Current LLMs are like humans with excellent:
- language abilities,
- semantic memory
- working memory
They can now do almost all short time-horizon tasks that are framed in language better than humans. And other networks can translate real-world systems into language and code, where humans haven’t already done it.
But current LLMs/foundation models are dramatically missing some human cognitive abilities:
- Almost no episodic memory for specific important experiences
- No agency—they do only what they’re told
- Poor executive function (self-management of cognitive tasks)

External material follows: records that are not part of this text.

-- ==== Sys2Proof/Machine/Logs.lean ====
section
/-! DEFINITION. The log unit's assembly of logs and the log ring (R45 to R56). -/

namespace Sys2Proof.Machine

/-- A section as the log unit stores it: each diameter clamped to 2000 (R45). -/
def Frame.section (f : Frame) : Nat × Nat := (min f.dx 2000, min f.dy 2000)

/-- R54: the volume of a log in litres. -/
def OpenLog.volume (x : OpenLog) : Nat :=
  let area := x.sections.foldl (fun a d => a + d.1 * d.2) 0
  (area * 51472 * 250 / 65536 + 500000) / 1000000

/-- R55: the diameter of one end. -/
def endDiameter (d : Nat × Nat) : Nat := (d.1 + d.2) / 2

/-- The content of the record of a log that closes (R53): `seq` is the new close count, `run` the infeed run's number. -/
def OpenLog.record (x : OpenLog) (seq run : Half) (truncated : Bool) : LogRecord :=
  let first := endDiameter (x.sections.headD (0, 0))
  let last := endDiameter (x.sections.getLastD (0, 0))
  { closeSeq := seq
    number := x.number
    run := run
    sections := x.sections.length
    interpolated := x.interpolated
    truncated := truncated
    length := x.sections.length * 250
    smallEnd := min first last
    largeEnd := max first last
    volume := x.volume }

/-- R56: the slot that close count n writes. -/
def logSlot (n : Half) : Fin 16 := Fin.ofNat 16 (n - 1).toNat

/-- R53 step 3: the closed log in the infeed run's tally (R139). -/
def State.tallyLog (s : State) (volume : Nat) : State :=
  match s.runs.infeed with
  | none => s
  | some r =>
    (s.setRun r { s.runs.slots[r] with tally := s.runs.slots[r].tally.addLog volume }).publish .tally (.run r)

/-- The number of the infeed run, 0 while there is none. -/
def State.infeedNumber (s : State) : Half := (s.runs.infeed.map fun r => s.runs.slots[r].number).getD 0

/-- R53: the close of the open log x. -/
def State.closeLog (s : State) (x : OpenLog) (truncated : Bool) : State :=
  let n := s.logUnit.closeCount + 1
  let i := logSlot n
  let t := s.setLogUnit
    { openLog := none, closeCount := n, ring := s.logUnit.ring.set i (x.record n s.infeedNumber truncated) }
  ((((t.publish .log (.log i)).tallyLog x.volume).raise (.logDone x.number i.val))).drainIfDone

/-- Close the open log as TRUNCATED, if there is one. -/
def State.truncateLog (s : State) : State :=
  match s.logUnit.openLog with
  | none => s
  | some x => s.closeLog x true

/-- The log head among the nine heads. -/
def logHead : Fin 9 := 8

/-- R47 and R50: the open log with the frame's section in it, then the frame counted as taken, and then, at an end flag,
the close, not truncated. -/
def State.storeLog (s : State) (x : OpenLog) (ends : Bool) : State :=
  let t := (s.setLogUnit { s.logUnit with openLog := some x }).countFrame logHead .taken
  if ends then t.closeLog x false else t

/-- R50: the log with section j appended, the entries before it filled by holding the last one. -/
def OpenLog.append (x : OpenLog) (j : Nat) (d : Nat × Nat) : OpenLog where
  number := x.number
  sections :=
    x.sections ++ List.replicate (j - x.sections.length) (x.sections.getLastD (0, 0)) ++ [d]
  interpolated := x.interpolated + (j - x.sections.length)

/-- R49 and R50: a frame of section 1 or more against the open log x. The frame that closes the log at the third test is
counted after the close, in the order of that test's words (log entry 21). -/
def State.addSection (s : State) (x : OpenLog) (f : Frame) : State :=
  if f.number ≠ x.number then s.countFrame logHead .droppedOld
  else if f.index < x.sections.length then s.countFrame logHead .droppedOld
  else if 95 < f.index then (s.closeLog x true).countFrame logHead .droppedOld
  else s.storeLog (x.append f.index f.section) f.flag

/-- R45 to R50: a log frame received by the log unit, in RUN or DRAIN, with its outcome counted (R31). In DRAIN a section
0 closes the open log and is "then" skipped (R48): it is counted after the close (log entry 21). -/
def State.takeLogFrame (s : State) (f : Frame) : State :=
  if f.index = 0 then
    if s.lineState = .run then s.truncateLog.storeLog ⟨f.number, [f.section], 0⟩ f.flag
    else s.truncateLog.countFrame logHead .skipped
  else
    match s.logUnit.openLog with
    | none => s.countFrame logHead .droppedOld
    | some x => s.addSection x f

end Sys2Proof.Machine
end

  - Relatedly, bad/incompetent at long time-horizon tasks.
- And zero continuous learning (and self-directed learning)
  - Crucial for human performance on complex tasks
Those lacks would appear to imply long timelines.
But both long time-horizon tasks and self-directed learning are fairly easy to reach. The gaps are not as large as they appear.

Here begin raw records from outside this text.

/-- Log assembly. A frame arrival on the log head in RUN, good, in sequence, of section 0 and without the end flag, with
no log open, as a whole command: the log opens with that section, the head expects the next sequence, the slot's marks
are cleared and the frame is counted as taken. A good log frame of an enabled head, in RUN or DRAIN: section 0 in RUN
closes an open log as TRUNCATED and opens the new one, in DRAIN closes it and is skipped; another section is dropped with
no log open, of another log, or not beyond the last index; above 95 it closes the log as TRUNCATED and is dropped; else
it is appended, with the sections before it held at the last one and counted as interpolated. A stored section is counted
as taken and then, at its end flag, closes the log. A close writes the log ring slot of its close count, adds the log to
the infeed run's tally and raises LOG_DONE; in DRAIN with no board in use the line is then IDLE (R5, R20, R21, R24, R28,
R31, R45 to R50, R53, R56, R139, R142; log entry 21 for the count of a frame against the close by truncation). -/
def Obligations.LogAssembly : Prop :=
  (∀ (s : State) (w : BusWrite) (slot : Fin 16) (o : Nat) (al : Bool), s.resetLow = false → s.lineState = .run →
      w.wf = true → s.offsetOf w.addr = some (o, al) → frameBase 8 slot + 0xC0 ≤ o →
      o + w.bytes.length ≤ frameBase 8 slot + 0x100 →
      covers (enabledBytes o w.bytes) (frameBase 8 slot + 0xF8) 8 = true →
      let m := writeBytes s.shadow (enabledBytes o w.bytes)
      let f := readFrame m (frameBase 8 slot)
      f.formed 8 (s.heads[(8 : Fin 9)].marks[slot] ||| 8) = true → f.checksum = f.sum →
      s.heads[(8 : Fin 9)].blocked = false → s.heads[(8 : Fin 9)].enabled = true →
      (∀ x, s.heads[(8 : Fin 9)].expected = some x → x = f.seq) → s.logUnit.openLog = none → f.index = 0 → f.flag = false →
      ∃ t, exec (.frameArrival w) s = .next t ∧ t.shadow = m ∧
        t.logUnit = { s.logUnit with openLog := some ⟨f.number, [(min f.dx 2000, min f.dy 2000)], 0⟩ } ∧
        t.heads = s.heads.set (8 : Fin 9)
          (Head.bump
            { s.heads[(8 : Fin 9)] with
              marks := s.heads[(8 : Fin 9)].marks.set slot 0, expected := some (f.seq + 1) } .framesTaken) ∧
        t.stats = s.stats.set 1 (satAdd s.stats[1] 1) ∧
        OnlyChanges [.shadow, .logUnit, .heads, .stats, .stamps, .publications, .event, .ports] s t) ∧
  (∀ (s : State) (f : Frame),
    let t := s.settleGood 8 f
    let d := (min f.dx 2000, min f.dy 2000)
    let counts := fun (u v : State) (k : HeadCounter) (n : Fin 24) =>
      v.heads = u.heads.set 8 (u.heads[(8 : Fin 9)].bump k) ∧ v.stats = u.stats.set n (satAdd u.stats[n] 1)
    let drops := fun (u : State) => counts u t .droppedOld 2 ∧ OnlyChanges [.heads, .stats] u t
    let skips := fun (u : State) => counts u t .skipped 6 ∧ OnlyChanges [.heads, .stats] u t
    let stores := fun (u : State) (x : OpenLog) =>
      ∃ v : State, v.logUnit = { u.logUnit with openLog := some x } ∧ counts u v .framesTaken 1 ∧
        OnlyChanges [.logUnit, .heads, .stats] u v ∧ t = if f.flag then v.closeLog x false else v
    s.heads[(8 : Fin 9)].enabled = true →
      (s.running = false → skips s) ∧
      (s.lineState = .run → f.index = 0 →
        (s.logUnit.openLog = none → stores s ⟨f.number, [d], 0⟩) ∧
        ∀ x, s.logUnit.openLog = some x → stores (s.closeLog x true) ⟨f.number, [d], 0⟩) ∧
      (s.lineState = .drain → f.index = 0 →
        (s.logUnit.openLog = none → skips s) ∧ ∀ x, s.logUnit.openLog = some x → skips (s.closeLog x true)) ∧
      (s.running = true → f.index ≠ 0 →
        (s.logUnit.openLog = none → drops s) ∧
        ∀ x, s.logUnit.openLog = some x →
          (f.number ≠ x.number ∨ f.index < x.sections.length → drops s) ∧
          (f.number = x.number → x.sections.length ≤ f.index → 95 < f.index → drops (s.closeLog x true)) ∧
          (f.number = x.number → x.sections.length ≤ f.index → f.index ≤ 95 → ∀ z, x.sections.getLast? = some z →
            stores s
              ⟨x.number, x.sections ++ List.replicate (f.index - x.sections.length) z ++ [d],
                x.interpolated + (f.index - x.sections.length)⟩))) ∧
  ∀ (s : State) (x : OpenLog) (truncated : Bool) (i : Fin 16), i.val = s.logUnit.closeCount.toNat % 16 →
    let t := s.closeLog x truncated
    let n := s.logUnit.closeCount + 1
    let run := (s.runs.infeed.map fun r => s.runs.slots[r].number).getD 0
    let z := x.record n run truncated
    let done : Bool := decide (s.lineState = .drain ∧ s.anyInUse = false)
    let dropped := s.banks.pendingSwitch.toList.map fun x => Notice.bankSwitched x.1 .dropped
    t.logUnit = ⟨none, n, s.logUnit.ring.set i z⟩ ∧
    (z.closeSeq = n ∧ z.number = x.number ∧ z.run = run ∧ z.sections = x.sections.length ∧
      z.interpolated = x.interpolated ∧ z.truncated = truncated ∧ z.length = 250 * x.sections.length ∧
      z.volume = x.volume) ∧
    (s.runs.infeed = none → t.runs = s.runs) ∧
    (∀ r, s.runs.infeed = some r →
      let y := s.runs.slots[r].tally
      let litres := satAdd y.litres x.volume
      t.runs = { s.runs with
        slots := s.runs.slots.set r
          { s.runs.slots[r] with
            tally :=
              { y with
                logs := satAdd y.logs 1
                litres := litres
                recovery :=
                  if litres = 0 then 0 else BitVec.ofNat 16 (min 65535 (y.footage.toNat / litres.toNat)) } } }) ∧
    t.notices =
      (s.forEach (.logDone x.number i.val :: if done then dropped ++ [.lineIdle s.lc] else []) State.raise).notices ∧
    (s.path.initialRest = [] → t.stamp (.log i) = s.stamp (.log i) + 1) ∧
    (done = false → OnlyChanges [.logUnit, .runs, .notices, .stamps, .publications] s t) ∧
    (done = true →
      t.lineState = .idle ∧ (∀ k : Fin 64, t.lugLine[k] = none) ∧ t.held = [] ∧
      t.banks = { s.banks with pendingSwitch := none } ∧
      (s.path.initialRest = [] → t.stamp .stats = s.stamp .stats + 1) ∧
      OnlyChanges [.lineState, .lugLine, .held, .logUnit, .runs, .banks, .notices, .stamps, .publications] s t)

/-- A frame arrival, of any head: the write that covers the trailer is captured and forwarded, the frame that its slot
then holds is checked with the slot's marks and the trailer block's, the marks are cleared, and the head's record is
republished once, last. Its checks: a frame on any head that fails its form check or its checksum sets and counts its
head's flag, with a notice if the flag was clear, and a board head that becomes blocked by it closes early every
MEASURING board that is then ready; where none is, nothing else changes. A frame of a blocked head is counted as skipped
and changes nothing else. A good frame is compared with the expected sequence, which then follows it: a difference sets
and counts GAP, with its notice if it was clear, and the frame goes on; that of a disabled head is counted as skipped and
goes no further, and that of another board head goes to the lug window, whose outcome is counted (R20 to R26, R28, R30 to
R32, R41; log entries: 7, any of the three rows that carry a write; 11 and 20, that the head's record is republished once
and last). -/
def Obligations.FrameChecks : Prop :=
  (∀ (s : State) (w : BusWrite) (c : Instr) (h : Fin 9) (slot : Fin 16) (o : Nat) (al : Bool), c ∈ writeRows w →
    s.resetLow = false → w.wf = true → s.offsetOf w.addr = some (o, al) → frameBase h slot + 0xC0 ≤ o →
    o + w.bytes.length ≤ frameBase h slot + 0x100 →
    covers (enabledBytes o w.bytes) (frameBase h slot + 0xF8) 8 = true →
    let f := readFrame (writeBytes s.shadow (enabledBytes o w.bytes)) (frameBase h slot)
    ∃ u : State,
      exec c s = .next ((u.settleArrival h slot f (s.heads[h].marks[slot] ||| 8)).publish .ingest (.head h)) ∧
      u.shadow = writeBytes s.shadow (enabledBytes o w.bytes) ∧ u.path.ports = s.forwarded o w ∧
      u.heads = s.heads.set h { s.heads[h] with marks := s.heads[h].marks.set slot 0 } ∧
      OnlyChanges [.shadow, .heads, .event, .ports] s u) ∧
  (∀ (s : State) (h : Fin 8) (k : Fin 9) (f : Frame), k.val = h.val → s.heads[k].enabled = true →
    let u := (s.lugWindow h f).1
    let outcome := (s.lugWindow h f).2
    let t := s.settleGood k f
    t.heads = u.heads.set k (u.heads[k].bump outcome.counter) ∧
    t.stats = u.stats.set outcome.stat.index (satAdd u.stats[outcome.stat.index] 1) ∧ OnlyChanges [.heads, .stats] u t) ∧
  ∀ (s : State) (h : Fin 9) (slot : Fin 16) (f : Frame) (written : BitVec 4),
    let x := s.heads[h]
    let t := s.settleArrival h slot f written
    let good : Prop := f.formed h written = true ∧ f.checksum = f.sum ∧ x.blocked = false
    let gap : Bool := x.expected.any fun e => decide (e ≠ f.seq)
    (∀ (k : HeadFlag) (y : Head) (n : Fin 24),
      ((k = .frame ∧ f.formed h written = false ∧ y = Head.bump { x with frame := true } .frameCount ∧ n = 7) ∨
        (k = .chk ∧ f.formed h written = true ∧ f.checksum ≠ f.sum ∧ y = Head.bump { x with chk := true } .chkCount ∧
          n = 8)) →
      t.heads = s.heads.set h y ∧ t.stats[n] = satAdd s.stats[n] 1 ∧
      (h.val < 8 → x.blocked = false → ∀ (i : Fin 64) (e : LugEntry), s.boards[i].state = .measuring →
        (s.setHead h y).readyForClose s.boards[i] = true → s.entry s.boards[i].lug = some e → e.board = some i →
        e.closed = false →
        t.boards[i].state ≠ .measuring ∧ (t.entry s.boards[i].lug).map LugEntry.closed = some true) ∧
      ((h = 8 ∨ x.blocked = true ∨
          ∀ i : Fin 64, s.boards[i].state = .measuring → (s.setHead h y).readyForClose s.boards[i] = false) →
        t.stats = s.stats.set n (satAdd s.stats[n] 1) ∧
        t.notices = (if x.flag k then s else s.raise (.headError h.val k slot.val)).notices ∧
        OnlyChanges [.heads, .stats, .notices, .stamps, .publications] s t)) ∧
    (f.formed h written = true → f.checksum = f.sum → x.blocked = true →
      t.heads = s.heads.set h (x.bump .skipped) ∧ t.stats = s.stats.set 6 (satAdd s.stats[6] 1) ∧
      OnlyChanges [.heads, .stats] s t) ∧
    (good →
      let u := s.checkSequence h slot f
      t = u.settleGood h f ∧
      u.heads = s.heads.set h
        { (if gap then Head.bump { x with gap := true } .gapCount else x) with expected := some (f.seq + 1) } ∧
      u.stats = (if gap then s.stats.set 9 (satAdd s.stats[9] 1) else s.stats) ∧
      u.notices = (if gap && !x.gap then s.raise (.headError h.val .gap slot.val) else s).notices ∧
      OnlyChanges [.heads, .stats, .notices, .stamps, .publications] s u ∧
      (x.enabled = false →
        t.heads = u.heads.set h (u.heads[h].bump .skipped) ∧ t.stats = u.stats.set 6 (satAdd u.stats[6] 1) ∧
        OnlyChanges [.heads, .stats] u t))

/-- The volume of a closed log in litres, and its end diameters (R54, R55). -/
def Obligations.ClosedLogFigures : Prop :=
  (∀ x : OpenLog,
    x.volume = ((x.sections.map fun d => d.1 * d.2).sum * 51472 * 250 / 65536 + 500000) / 1000000) ∧
  (∀ x : OpenLog, x.sections.length ≤ 96 → (∀ d ∈ x.sections, d.1 ≤ 2000 ∧ d.2 ≤ 2000) → x.volume ≤ 75398) ∧
  (∀ x : OpenLog, (∀ d ∈ x.sections, d.1 = 0 ∨ d.2 = 0) → x.volume = 0) ∧
  ∀ (number seq run : Half) (first : Nat × Nat) (rest : List (Nat × Nat)) (k : Nat) (trunc : Bool),
    let x : OpenLog := ⟨number, first :: rest, k⟩
    let last := (first :: rest).getLast (List.cons_ne_nil first rest)
    (x.record seq run trunc).smallEnd = min ((first.1 + first.2) / 2) ((last.1 + last.2) / 2) ∧
    (x.record seq run trunc).largeEnd = max ((first.1 + first.2) / 2) ((last.1 + last.2) / 2) ∧
    (rest = [] → (x.record seq run trunc).smallEnd = (x.record seq run trunc).largeEnd) ∧
    ((∀ d ∈ first :: rest, d.1 ≤ 2000 ∧ d.2 ≤ 2000) → (x.record seq run trunc).largeEnd ≤ 2000)

/-! ### Grading and the solver -/

/-- The footage of a segment, in milli-board-feet; 0 at grade 7 (R77). -/
def Obligations.SegmentFootage : Prop :=
  ∀ (m : List Host.Cell) (k : BankId) (g lc wc : Nat),
    (g ≤ 6 → segmentFootage m k g lc wc = (bankThickness m k * bankWidth m k wc * 2 * lc * 125 + 12) / 24) ∧
    (g = 7 → segmentFootage m k g lc wc = 0) ∧
    (bankThickness m k ≤ 32 → bankWidth m k wc ≤ 64 → lc ≤ 12 → segmentFootage m k g lc wc ≤ 256000)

Agency is as simple as repeatedly calling a prompt of “act as an agent working toward goal X; use tools Y to gather information and take actions as appropriate”. The gap between a good oracle and an effective agent is almost completely illusory.
Episodic memory is less trivial, but still relatively easy to improve from current near-zero-effort systems. Efforts from here will likely build on LLMs strengths. I’ll say no more publicly; DM me for details. But it doesn’t take a PhD in computational neuroscience to rederive this, which is the only reason I’m mentioning it publicly. More on infohazards later.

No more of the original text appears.